TASK DESCRIPTION :: Every record below, from first to last: print it exactly as shown.

Stored items:
/-- Step 5 with a result: the binary search of ten steps for the smallest raw feedback at which |r| exceeds 0.01
(R327).  The raw feedback runs in steps of 1/128 of k. DESIGN CHOICE (log 8), unsafe. -/
def resStep (fe start : Nat) (re im : Int) (r : CalRun) : CalRun :=
  let half := 2 ^ (9 - r.tries)
  let low := if (2 ^ 29 : Int) * 2 ^ 29 < (re * re + im * im) * 10000 then r.trial - half else r.trial
  if r.tries < 9 then measure fe start { r with tries := r.tries + 1, trial := low + half / 2 }
  else onsetFound (if low = 1023 then 0 else low + 1) r

/-- The result of a measurement taken by the run's step (R327). -/
def stepResult (fe start : Nat) (re im : Int) (r : CalRun) : CalRun :=
  if r.step = 2 then offsetStep fe start re r
  else if r.step = 3 then knotStep fe start re im r
  else if r.step = 4 then gainStep fe start re im r
  else resStep fe start re im r

/-- A run at its start: the present record, T_c, step 1 done and step 2's measurement set up (R327, R330, R332).
DEDUCED (log 33), unsafe. -/
def runStart (d : Dev) (v : Nat) (asked : Bool) : CalRun :=
  let rec_ := recordOf d v
  let work := (List.range 64).map (fun k => rec_.getD k 0)
  let base : CalRun :=
    { slot := v, step := 1, knot := 7, tries := 0, trial := 0, start := 0, settle := 0, window := 1, inc := 0, amp := 0, asked := asked
      re := 0, im := 0, failStep := 0, temp := (sensorTemp d (cluOf v) + 2 ^ 16).toNat, work := work, old := work }
  let base := if recValid work then base else
    let w := (List.range 8).foldl (fun w j => putHalf w (8 + 2 * j) (8192 * j)) (work.take 8 ++ List.replicate 56 0)
    { base with work := putHalf (w.set 0 1) 0x1A 0x4000, old := putHalf w 0x1A 0x4000 }
  nextStep d.fe (efAdd d.now 1) 2 (biasStep base)

/-- T_c at a run's start (R330). -/
def CalRun.tc (r : CalRun) : Int := (r.temp : Int) - 2 ^ 16

/-- MEASUREMENT_RESULT: at release r + S + N + 4 the result of slot v's channel is ready and its step takes it
(R319, R327, R328). -/
def measurementResultDev (v : Nat) (d : Dev) : Dev :=
  match calRunOf d v with
  | none => d
  | some r =>
    if !(d.timerRuns && decide (2 ≤ r.step) && decide (r.step ≤ 5) && efReached d.now r.start &&
        decide (r.settle + r.window + 4 ≤ efSince d.now r.start)) then d
    else
      let p := resultOf r
      let d := d.modCal (fun x => { x with
        res := x.res.filter (fun e => e.1 != v) ++ [(v, BitVec.ofInt 32 p.1, BitVec.ofInt 32 p.2)] })
      d.modRun v (stepResult d.fe (efAdd d.now 1) p.1 p.2)

/-- MEASUREMENT_RESULT (R319). -/
def execMeasurementResult (v : Nat) (s : State) : Host.Outcome State Fault Refusal := devNext s (measurementResultDev v)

WRITTEN RESPONSE ::
/-- Step 5 with a result: the binary search of ten steps for the smallest raw feedback at which |r| exceeds 0.01
(R327).  The raw feedback runs in steps of 1/128 of k. DESIGN CHOICE (log 8), unsafe. -/
def resStep (fe start : Nat) (re im : Int) (r : CalRun) : CalRun :=
  let half := 2 ^ (9 - r.tries)
  let low := if (2 ^ 29 : Int) * 2 ^ 29 < (re * re + im * im) * 10000 then r.trial - half else r.trial
  if r.tries < 9 then measure fe start { r with tries := r.tries + 1, trial := low + half / 2 }
  else onsetFound (if low = 1023 then 0 else low + 1) r

/-- The result of a measurement taken by the run's step (R327). -/
def stepResult (fe start : Nat) (re im : Int) (r : CalRun) : CalRun :=
  if r.step = 2 then offsetStep fe start re r
  else if r.step = 3 then knotStep fe start re im r
  else if r.step = 4 then gainStep fe start re im r
  else resStep fe start re im r

/-- A run at its start: the present record, T_c, step 1 done and step 2's measurement set up (R327, R330, R332).
DEDUCED (log 33), unsafe. -/
def runStart (d : Dev) (v : Nat) (asked : Bool) : CalRun :=
  let rec_ := recordOf d v
  let work := (List.range 64).map (fun k => rec_.getD k 0)
  let base : CalRun :=
    { slot := v, step := 1, knot := 7, tries := 0, trial := 0, start := 0, settle := 0, window := 1, inc := 0, amp := 0, asked := asked
      re := 0, im := 0, failStep := 0, temp := (sensorTemp d (cluOf v) + 2 ^ 16).toNat, work := work, old := work }
  let base := if recValid work then base else
    let w := (List.range 8).foldl (fun w j => putHalf w (8 + 2 * j) (8192 * j)) (work.take 8 ++ List.replicate 56 0)
    { base with work := putHalf (w.set 0 1) 0x1A 0x4000, old := putHalf w 0x1A 0x4000 }
  nextStep d.fe (efAdd d.now 1) 2 (biasStep base)

/-- T_c at a run's start (R330). -/
def CalRun.tc (r : CalRun) : Int := (r.temp : Int) - 2 ^ 16

/-- MEASUREMENT_RESULT: at release r + S + N + 4 the result of slot v's channel is ready and its step takes it
(R319, R327, R328). -/
def measurementResultDev (v : Nat) (d : Dev) : Dev :=
  match calRunOf d v with
  | none => d
  | some r =>
    if !(d.timerRuns && decide (2 ≤ r.step) && decide (r.step ≤ 5) && efReached d.now r.start &&
        decide (r.settle + r.window + 4 ≤ efSince d.now r.start)) then d
    else
      let p := resultOf r
      let d := d.modCal (fun x => { x with
        res := x.res.filter (fun e => e.1 != v) ++ [(v, BitVec.ofInt 32 p.1, BitVec.ofInt 32 p.2)] })
      d.modRun v (stepResult d.fe (efAdd d.now 1) p.1 p.2)

/-- MEASUREMENT_RESULT (R319). -/
def execMeasurementResult (v : Nat) (s : State) : Host.Outcome State Fault Refusal := devNext s (measurementResultDev v)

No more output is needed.